For conspicious gallantry and intrepidity at the risk of his life above and beyond the call of duty while serving as chaplain on board the U.S.S. Franklin when that vessel was fiercely attacked by enemy Japanese aircraft during offensive operations near Kobe, Japan, on 19 March 1945. A valiant and forceful leader, calmly braving the perilous barriers of flame and twisted metal to aid his men and his ship, Lt. Comdr. O'Callahan groped his way through smoke-filled corridors to the open flight deck and into the midst of violently exploding bombs, shells, rockets and other armament. With the ship rocked by incessant explosions, with debris and fragments raining down and fires raging in every-increasing fury, he ministered to the wounded and dying, comforting and encouraging men of all faiths; he organized and led firefighting crews into the blazing inferno on the flight deck; he directed the jettisoning of live ammunition and the flooding of the magazine; he manned a hose to cool hot, armed bombs rolling dangerously on the listing deck, continuing his efforts despite the searing, suffocating smoke which forced men to fall back gasping and imperiled others who replaced them. Serving with courage, fortitude, and deep spiritual strength, Lt. Comdr. O'Callahan inspired the gallant officers and men of the Franklin to fight heroically and with profound faith in the face of almost certain death to return their stricken ship to port.

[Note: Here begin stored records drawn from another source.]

/-- What a value of `EV_PULSE` does beside its pulses: `HOSTIRQ`, and the count of an event that the owner does not own (R366). -/
def evPulseRest (s : State) (p : Nat) (w : Word) : State :=
  let t := if w.getLsbD 8 then setPortFlag s p 3 else s
  if w.getLsbD 26 && !evPulseOwned s p w then bumpPort t p 6 else t

/-- The origin that the pulses of a port carry: its commission number (R453). -/
def portOrigin (s : State) (p : Nat) : Option (Nat × BitVec 16) := some (p, (portOf s p).number)

/-- An OUT to `EV_PULSE`. -/
def writeEvPulse (s : State) (p : Nat) (w : Word) : State :=
  (evPulses s p w).foldl (fun t e => pulse t e (portOrigin s p)) (evPulseRest s p w)

/-- An OUT to I/O address `a`. -/
def ioWrite (s : State) (p a : Nat) (w : Word) : State :=
  if a < 0x10 then
    match a with
    | 0x00 => modEng s p fun e => { e with estat := e.estat &&& ~~~ (w.setWidth 5) }
    | 0x04 => modEng s p fun e => { e with pred := (w.setWidth 8) ||| 1 }
    | _ => s
  else if a < 0x16 then
    changeInput s p (a - 0x10) fun q => { q with pins := tUpd q.pins (a - 0x10) {} fun x => { x with cfg := w &&& 0x000F7FFF, hold := none } }
  else if a < 0x20 then
    match a with
    | 0x17 => modPort s p fun q => { q with pinOut := w.setWidth 6 }
    | 0x18 => clearEvents s p w
    | 0x19 => writeEvPulse s p w
    | 0x1A => modPort s p fun q => { q with imgInvalid := w.getLsbD 0 }
    | _ => s
  else if a < 0x30 then modTimer s p ((a - 0x20) / 4) fun t => timerWrite t (a % 4) w
  else if a = 0x30 then modPort s p fun q => { q with edgeCfg := w &&& 0x003F3F3F }
  else if a = 0x31 then
    modPort s p fun q =>
      { q with edges := (List.range 6).foldl (fun t k =>
          if w.getLsbD (8 + k) then tUpd t k {} fun x => { x with ovr := false } else t) q.edges }
  else if a < 0x40 then s
  else if a < 0x50 then
    let u := (a - 0x40) / 8
    match a % 8 with
    | 0 => changeShift s p u fun x => shiftFeed { x with cfg := w &&& 0x3FFFFFFF }
    | 1 => modShift s p u fun x => { x with timing := w.setWidth 16 }
    | 2 => shiftPush s p u w false
    | 3 => shiftPush s p u w true
    | 5 => modShift s p u fun x =>
        { x with txovf := x.txovf && !w.getLsbD 10, rxovr := x.rxovr && !w.getLsbD 11,
                 ferr := x.ferr && !w.getLsbD 12, aborted := x.aborted && !w.getLsbD 13 }
    | _ => s
  else if a < 0x60 then busWrite s p a w
  else if a < 0x68 then
    match a with
    | 0x63 => modPort s p fun q => { q with ansVal := w }
    | 0x64 => writeAns s p w
    | _ => s
  else if a < 0x6C then modPort s p fun q => { q with qev := tPut q.qev (a - 0x68) (w &&& 0x80001FFF) }
  else if a < 0x70 then modPort s p fun q => { q with netl := tPut q.netl (a - 0x6C) (w &&& 0x800003FF) }
  else if a < 0x80 then modPort s p fun q => { q with omap := tPut q.omap (a - 0x70) w }
  else if a < 0xC0 then modPort s p fun q => { q with img := tPut q.img (a - 0x80) w }
  else modPort s p fun q => { q with stg := tPut q.stg (a - 0xC0) w, fresh := insertNat q.fresh (a - 0xC0) }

The late Rev. William Leonard, SJ, left the Boston College faculty to serve three years as an Army chaplain in the jungles of New Guinea and in the Philippines during the Second World War. He wrote an account of his service in the 1995 book Where Thousands Fell. A reviewer writes:

While serving six months in New Guinea, Father Leonard undertakes the building of a chapel with an altar. The Finschhafen altar was made of materials found at hand and donated by soldiers of all faiths. The materials included a Jeep piston for the incense burner, missile and shell casings for candle holders and the legs of the altar and a cross carved from mahogany, a native wood of New Guinea. He wanted to represent three things: a Catholic altar, the ordnance battalion and the hardships the soldiers faced in the tropics.

After the war, the altar was transported back to Boston, and then found a home in the U.S. Army Chaplain Museum.

Father Leonard leaves Finschhafen to participate in the beachhead invasion of Lingayen in the Philippines. Armed only with a bola knife to dig foxholes, he accompanies the soldiers inland where they endure Japanese bombs and shelling.

Through the words of Father Leonard,
Where Thousands Fell pays tribute to all the chaplains who serve and die offering spiritual comfort to soldiers in war or peace.

Meantime, Rod Dreher's recent National Review cover piece on military chaplains gets two thumbs up from former chaplain Bill Cork.

Father Duffy of the Fighting 69th is paid tribute here, and Archbishop Philip Hannan, the Jumping Padre, here.


#


 
This page is powered by Blogger.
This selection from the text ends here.